В конце концов мама позволила ему принять решение, и он выбрал Лондон.

– Думаю, мама, из меня выйдет хороший граф, – объявил он, но на самом деле его влекла вовсе не Англия и не титул, полученный от семьи, с которой он не чувствовал никакой связи.

Его влекло воспоминание о том, какое лицо было у Ноубла, когда они прощались в кабинете у мистера Пауэрса. Если был хоть небольшой шанс на то, что Ноубл жив и может вернуться к ним, Огастес предоставит ему такую возможность – даже если ради этого ему придется оставить Нэну на попечение Орландо Пауэрса и навсегда распрощаться с Солт-Лейк-Сити.

Часы лежали у него на ладони, отсчитывая секунды, а потом раздался громкий, низкий гудок. Он захлопнул крышку, прижал часы к щеке, чтобы хоть чуточку успокоиться, а потом сунул их обратно в карман.

– Огастес, – выдохнула мама. – Огастес, он здесь.

Волосы и борода у Ноубла стали седыми, в цвет сумрачного портового неба, а вместо котелка, который он так любил, на голове красовалась черная меховая казацкая шапка. Когда они заметили его, он поднял руку и помахал им, и даже с противоположного конца широкой палубы парохода они увидели, что у него в глазах стоят слезы.
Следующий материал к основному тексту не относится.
theorem State.siCommand_does {W : Nat} (hW : Covers W 0x7FFFFFFFF7FFFF7FC) {s₀ : State} (p : Path) (cmd : Nat) (m : Medium) {s : State} (hk : Does W s₀ s) :
    Does W s₀ (State.siCommand s p cmd m) := by
  unfold State.siCommand
  try dsimp only
  repeat' (first
    | with_reducible assumption | with_reducible apply State.siOpen_does (hW.of rfl)
    | with_reducible apply State.siValidate_does (hW.of rfl) | with_reducible apply State.siCommit_does (hW.of rfl)
    | with_reducible apply State.siCommitOnReset_does (hW.of rfl) | with_reducible apply State.siAbandon_does (hW.of rfl)
    | with_reducible apply State.siRevert_does (hW.of rfl) | split
    | (with_reducible refine Does.of_pair (by with_reducible assumption) ?_))

theorem State.deadCommand_does {W : Nat} (hW : Covers W 0x272FDDBFFFFA4E1E0) {s₀ : State} (p : Path) (v : Word) (m : Medium) {s : State} (hk : Does W s₀ s) :
    Does W s₀ (State.deadCommand s p v m) := by
  unfold State.deadCommand
  try dsimp only
  repeat' (first
    | with_reducible assumption | with_reducible apply State.cohDeadQuery_does (hW.of rfl)
    | with_reducible apply State.cohDeclare_does (hW.of rfl) | with_reducible apply State.cohReadmit_does (hW.of rfl)
    | with_reducible apply State.modSel_does (hW.of rfl) | split
    | (with_reducible refine Does.of_pair (by with_reducible assumption) ?_) | with_reducible apply Does.upd_20000000 (hW.of rfl))

theorem State.memCtl_does {W : Nat} (hW : Covers W 0x25C00040100) {s₀ : State} (h c : Nat) (v : Word) {s : State} (hk : Does W s₀ s) :
    Does W s₀ (State.memCtl s h c v) := by
  unfold State.memCtl
  try dsimp only
  repeat' (first
    | with_reducible assumption | with_reducible apply State.modChan_does (hW.of rfl)
    | with_reducible apply State.srExit_does (hW.of rfl) | with_reducible apply State.retrainCmd_does (hW.of rfl)
    | with_reducible apply State.srEnterCmd_does (hW.of rfl) | split)

theorem State.liftCommand_does {W : Nat} (hW : Covers W 0x656FC5BFEFFACE1E0) {s₀ : State} (v : Word) {s : State} (hk : Does W s₀ s) :
    Does W s₀ (State.liftCommand s v) := by
  unfold State.liftCommand
  try dsimp only
  repeat' (first
    | with_reducible assumption | with_reducible apply State.liftStart_does (hW.of rfl)
    | with_reducible apply State.liftCancel_does (hW.of rfl) | split
    | (with_reducible refine Does.of_pair (by with_reducible assumption) ?_))

theorem State.writeInt_does {W : Nat} (hW : Covers W 0x4219002DC00040100) {s₀ : State} (p : Path) (h o : Nat) (v : Word) (e : WriteEnv) {s : State} (hk : Does W s₀ s) :
    Does W s₀ (State.writeInt s p h o v e) := by
  unfold State.writeInt
  try dsimp only
  repeat' (first
    | with_reducible assumption | with_reducible apply State.modMemHub_does (hW.of rfl)
    | with_reducible apply State.logAck_does (hW.of rfl) | with_reducible apply State.pageRetire_does (hW.of rfl)
    | with_reducible apply State.pageRelease_does (hW.of rfl) | with_reducible apply State.rawWrite_does (hW.of rfl)
    | with_reducible apply State.rawRead_does (hW.of rfl) | with_reducible apply State.modSel_does (hW.of rfl) | split
    | (with_reducible refine Does.of_pair (by with_reducible assumption) ?_)
    | (with_reducible refine Does.of_fst (by with_reducible assumption) ?_) | with_reducible apply Does.upd_20000000000 (hW.of rfl))

theorem State.writeZll_does {W : Nat} (hW : Covers W 0x20000000000002000) {s₀ : State} (h o : Nat) (v : Word) {s : State} (hk : Does W s₀ s) :
    Does W s₀ (State.writeZll s h o v) := by
  unfold State.writeZll
  try dsimp only
  repeat' (first
    | with_reducible assumption | with_reducible apply State.modPort_does (hW.of rfl)
    | with_reducible apply State.request_does (hW.of rfl) | with_reducible apply State.narrow_does (hW.of rfl) | split
    | (with_reducible refine Does.of_pair (by with_reducible assumption) ?_))

theorem State.writeZlf_does {W : Nat} (hW : Covers W 0x2300000000001E1E0) {s₀ : State} (p : Path) (h o : Nat) (v : Word) {s : State} (hk : Does W s₀ s) :
    Does W s₀ (State.writeZlf s p h o v).2 := by
  unfold State.writeZlf
  try dsimp only
  repeat' (first
    | with_reducible assumption | with_reducible apply State.modPort_does (hW.of rfl)
    | with_reducible apply State.modSel_does (hW.of rfl) | with_reducible apply State.zlfCtl_does (hW.of rfl) | split
    | with_reducible apply Does.upd_10000 (hW.of rfl))

theorem State.ptpWrite_does {W : Nat} (hW : Covers W 0x2000000010000) {s₀ : State} (v : Word) {s : State} (hk : Does W s₀ s) :
    Does W s₀ (State.ptpWrite s v) := by
  unfold State.ptpWrite
  try dsimp only
  repeat' (first
    | with_reducible assumption | with_reducible apply State.ptpLost_does (hW.of rfl) | split
    | with_reducible apply Does.upd_2000000000000 (hW.of rfl))

theorem State.writeEth_does {W : Nat} (hW : Covers W 0x20002080000010000) {s₀ : State} (h o : Nat) (v : Word) {s : State} (hk : Does W s₀ s) :
    Does W s₀ (State.writeEth s h o v) := by
  unfold State.writeEth
  try dsimp only
  repeat' (first
    | with_reducible assumption | with_reducible apply State.modEth_does (hW.of rfl)
    | with_reducible apply State.dhcpStart_does (hW.of rfl) | with_reducible apply State.ipv4Write_does (hW.of rfl)
    | with_reducible apply State.ptpWrite_does (hW.of rfl) | split
    | (with_reducible refine Does.of_pair (by with_reducible assumption) ?_)
    | (with_reducible intro _; intros; (try dsimp only)))

theorem State.writeQue_does {W : Nat} (hW : Covers W 0x2000000000000000) {s₀ : State} (p : Path) (h o : Nat) (v : Word) {s : State} (hk : Does W s₀ s) :
    Does W s₀ (State.writeQue s p h o v) := by
  unfold State.writeQue
  try dsimp only
  repeat' (first
    | with_reducible assumption | with_reducible apply State.modSel_does (hW.of rfl) | split
    | (with_reducible refine Does.of_pair (by with_reducible assumption) ?_))

theorem State.shootWrite_does {W : Nat} (hW : Covers W 0x180000000000000) {s₀ : State} (o : Nat) (v : Word) {s : State} (hk : Does W s₀ s) :
    Does W s₀ (State.shootWrite s o v) := by
  unfold State.shootWrite
  try dsimp only
  repeat' (first
    | with_reducible assumption | with_reducible apply State.shootdown_does (hW.of rfl) | split
    | with_reducible apply Does.upd_100000000000000 (hW.of rfl))

theorem State.writePwr_does {W : Nat} (hW : Covers W 0x2D00208400005E1E4) {s₀ : State} (h o : Nat) (v : Word) {s : State} (hk : Does W s₀ s) :
    Does W s₀ (State.writePwr s h o v) := by
  unfold State.writePwr
  try dsimp only
  repeat' (first
    | with_reducible assumption | with_reducible apply State.modPwr_does (hW.of rfl)
    | with_reducible apply State.holdB_does (hW.of rfl) | with_reducible apply State.releaseHold_does (hW.of rfl)
    | with_reducible apply State.snowTest_does (hW.of rfl) | with_reducible apply State.sleep_does (hW.of rfl) | split
    | (with_reducible refine Does.of_pair (by with_reducible assumption) ?_))

theorem State.tenCommand_does {W : Nat} (hW : Covers W 0x65FFE7FFEFFBCE5F0) {s₀ : State} (p : Path) (v : Word) (m : Medium) {s : State} (hk : Does W s₀ s) :
    Does W s₀ (State.tenCommand s p v m) := by
  unfold State.tenCommand
  try dsimp only
  repeat' (first
    | with_reducible assumption | with_reducible apply State.enrol_does (hW.of rfl)
    | with_reducible apply State.revoke_does (hW.of rfl) | with_reducible apply State.openEpoch_does (hW.of rfl)
    | with_reducible apply State.endEpoch_does (hW.of rfl) | with_reducible apply State.resurface_does (hW.of rfl) | split
    | (with_reducible refine Does.of_pair (by with_reducible assumption) ?_))

theorem State.writeTen_does {W : Nat} (hW : Covers W 0x65FFE7FFEFFBCE5F0) {s₀ : State} (p : Path) (o : Nat) (v : Word) (m : Medium) {s : State} (hk : Does W s₀ s) :
    Does W s₀ (State.writeTen s p o v m) := by
  unfold State.writeTen
  try dsimp only
  repeat' (first
    | with_reducible assumption | with_reducible apply State.tenCommand_does (hW.of rfl) | split
    | (with_reducible refine Does.of_pair (by with_reducible assumption) ?_)
    | with_reducible apply Does.upd_1000000000000000 (hW.of rfl) | with_reducible exact id | with_reducible exact le_rfl
    | with_reducible exact Nat.le_add_right _ _ | with_reducible exact satAdd_le _ _ | (rw [Ten.dropLinks_epoch])
    | (with_reducible intro _; intros; (try dsimp only)) | exact Nat.le_refl _)

theorem State.fwCommand_does {W : Nat} (hW : Covers W 0x800000000000000) {s₀ : State} (p : Path) (op : Nat) {s : State} (hk : Does W s₀ s) :
    Does W s₀ (State.fwCommand s p op) := by
  unfold State.fwCommand
  try dsimp only
  repeat' (first
    | with_reducible assumption | with_reducible apply State.fwOpen_does (hW.of rfl)
    | with_reducible apply State.fwVerifyCmd_does (hW.of rfl) | with_reducible apply State.fwStart_does (hW.of rfl)
    | with_reducible apply State.fwAbort_does (hW.of rfl) | with_reducible apply State.fwRollback_does (hW.of rfl) | split
    | (with_reducible refine Does.of_pair (by with_reducible assumption) ?_))

theorem State.writeDbg_does {W : Nat} (hW : Covers W 0x40000000000003E0) {s₀ : State} (p : Path) (h o : Nat) (v : Word) {s : State} (hk : Does W s₀ s) :
    Does W s₀ (State.writeDbg s p h o v) := by
  unfold State.writeDbg
  try dsimp only
  repeat' (first
    | with_reducible assumption | with_reducible apply State.fire_does (hW.of rfl)
    | with_reducible apply State.modTrig_does (hW.of rfl) | with_reducible apply State.rearm_does (hW.of rfl)
    | with_reducible apply State.setTarget_does (hW.of rfl) | with_reducible apply State.setTail_does (hW.of rfl)
    | with_reducible apply State.counterReset_does (hW.of rfl) | split
    | (with_reducible refine Does.of_pair (by with_reducible assumption) ?_) | with_reducible apply Does.upd_40 (hW.of rfl))

theorem State.writeSys_does {W : Nat} (hW : Covers W 0x7FFFFFFFFFFFFF7FC) {s₀ : State} (p : Path) (o : Nat) (v : Word) (m : Medium) {s : State} (hk : Does W s₀ s) :
    Does W s₀ (State.writeSys s p o v m) := by
  unfold State.writeSys
  try dsimp only
  repeat' (first
    | with_reducible assumption | with_reducible apply State.chooseSource_does (hW.of rfl)
    | with_reducible apply State.packageReset_does (hW.of rfl) | with_reducible apply State.modSys_does (hW.of rfl)
    | with_reducible apply State.hubReset_does (hW.of rfl) | with_reducible apply State.wakeUp_does (hW.of rfl) | split
    | (with_reducible refine Does.of_pair (by with_reducible assumption) ?_) | with_reducible apply Does.upd_10000 (hW.of rfl)
    | (with_reducible intro _; intros; (try dsimp only)))

theorem State.modMbx_does {W : Nat} (hW : Covers W 0x400) {s₀ : State} (p : Path) (h b : Nat) (f : Mbx → Mbx) {s : State} (hk : Does W s₀ s) :
    Does W s₀ (State.modMbx s p h b f) := by
  unfold State.modMbx
  try dsimp only
  repeat' (first | with_reducible assumption | with_reducible apply Does.upd_400 (hW.of rfl))

theorem State.mbxRequest_does {W : Nat} (hW : Covers W 0x400) {s₀ : State} (p : Path) (h b : Nat) (v : Word) {s : State} (hk : Does W s₀ s) :
    Does W s₀ (State.mbxRequest s p h b v).2 := by
  unfold State.mbxRequest
  try dsimp only
  repeat' (first | with_reducible assumption | with_reducible apply State.modMbx_does (hW.of rfl) | split)

theorem State.writeMbx_does {W : Nat} (hW : Covers W 0x400) {s₀ : State} (p : Path) (h b o : Nat) (v : Word) {s : State} (hk : Does W s₀ s) :
    Does W s₀ (State.writeMbx s p h b o v).2 := by
  unfold State.writeMbx
  try dsimp only
  repeat' (first
    | with_reducible assumption | with_reducible apply State.modMbx_does (hW.of rfl)
    | with_reducible apply State.mbxRequest_does (hW.of rfl) | split
    | (with_reducible refine Does.of_pair (by with_reducible assumption) ?_))

theorem State.regWrite_does {W : Nat} (hW : Covers W 0x7FFFFFFFFFFFFF7FC) {s₀ : State} (p : Path) (h b o : Nat) (v : Word) (e : WriteEnv) {s : State} (hk : Does W s₀ s) :
    Does W s₀ (State.regWrite s p h b o v e).2 := by
  unfold State.regWrite
  try dsimp only
  repeat' (first
    | with_reducible assumption | with_reducible apply State.modTrn_does (hW.of rfl)
    | with_reducible apply State.modSlg_does (hW.of rfl) | with_reducible apply State.modSel_does (hW.of rfl)
    | with_reducible apply State.siLock_does (hW.of rfl) | with_reducible apply State.siCommand_does (hW.of rfl)
    | with_reducible apply State.deadCommand_does (hW.of rfl) | with_reducible apply State.memCtl_does (hW.of rfl)
    | with_reducible apply State.liftCommand_does (hW.of rfl) | with_reducible apply State.writeInt_does (hW.of rfl)
    | with_reducible apply State.writeZll_does (hW.of rfl) | with_reducible apply State.writeZlf_does (hW.of rfl)
    | with_reducible apply State.writeEth_does (hW.of rfl) | with_reducible apply State.writeQue_does (hW.of rfl)
    | with_reducible apply State.shootWrite_does (hW.of rfl) | with_reducible apply State.writePwr_does (hW.of rfl)
    | with_reducible apply State.writeTen_does (hW.of rfl) | with_reducible apply State.fwCommand_does (hW.of rfl)
    | with_reducible apply State.writeDbg_does (hW.of rfl) | with_reducible apply State.writeSys_does (hW.of rfl)
    | with_reducible apply Does.getD | split | (with_reducible refine Does.of_pair (by with_reducible assumption) ?_)
    | refine State.writeW1c_does (hW := hW.of rfl) (hk := ?_) (ht := by with_reducible assumption)
    | with_reducible apply Does.upd_20000000 (hW.of rfl) | (with_reducible intro _; intros; (try dsimp only)))

theorem State.fatalWrite_does {W : Nat} (hW : Covers W 0x7FFFFFFFFFFFFF7FC) {s₀ : State} (p : Path) (h b o : Nat) (v : Word) (e : WriteEnv) {s : State} (hk : Does W s₀ s) :
    Does W s₀ (State.fatalWrite s p h b o v e).2 := by
  unfold State.fatalWrite
  try dsimp only
  repeat' (first
    | with_reducible assumption | with_reducible apply State.regWrite_does (hW.of rfl) | split
    | (with_reducible refine Does.of_pair (by with_reducible assumption) ?_)
    | refine State.writeW1c_does (hW := hW.of rfl) (hk := ?_) (ht := by with_reducible assumption))

theorem State.csrWrite_does {W : Nat} (hW : Covers W 0x7FFFFFFFFFFFFF7FC) {s₀ : State} (p : Path) (a v : Word) (e : WriteEnv) {s : State} (hk : Does W s₀ s) :
    Does W s₀ (State.csrWrite s p a v e).2 := by
  unfold State.csrWrite
  try dsimp only
  repeat' (first
    | with_reducible assumption | with_reducible apply State.writeMbx_does (hW.of rfl)
    | with_reducible apply State.regWrite_does (hW.of rfl) | with_reducible apply State.fatalWrite_does (hW.of rfl) | split
    | (with_reducible refine Does.of_pair (by with_reducible assumption) ?_))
Огастес замахал ему в ответ, не заботясь о том, что на них обратят внимание, так же восторженно, как махал в прошлый раз, на палубе «Адриатики». А Джейн сорвалась с места и кинулась к Ноублу. Он подхватил ее и сжал в объятиях, наконец-то приветствуя, не прощаясь, и в следующий же миг обнял подбежавшего к ним Огастеса.

Эпилог

Погиб молодым

Или умер стариком?

Никто не знает.

Для всего мира, а точнее для принадлежавшей им малой толики этого мира, он стал Ноублом Солтом, сохранив имя, которое однажды выбрал по чистой случайности и которое стало его вторым я. Огастес звал его папой. Немногочисленные знакомые – мистером Солтом. Джейн звала его голубком.

Он больше не сбривал бороду, и та с годами все больше седела. Джейн не возражала. В Лондоне никто никогда прежде не видел Бутча Кэссиди. Никто не узнавал его ярко-голубые паркеровские глаза и не пересказывал приключения Дикой банды. Никто не говорил о тропе беззакония. Он был просто мистером Солтом, немногословным отчимом юного графа Уэртогского, толковым и не слишком общительным.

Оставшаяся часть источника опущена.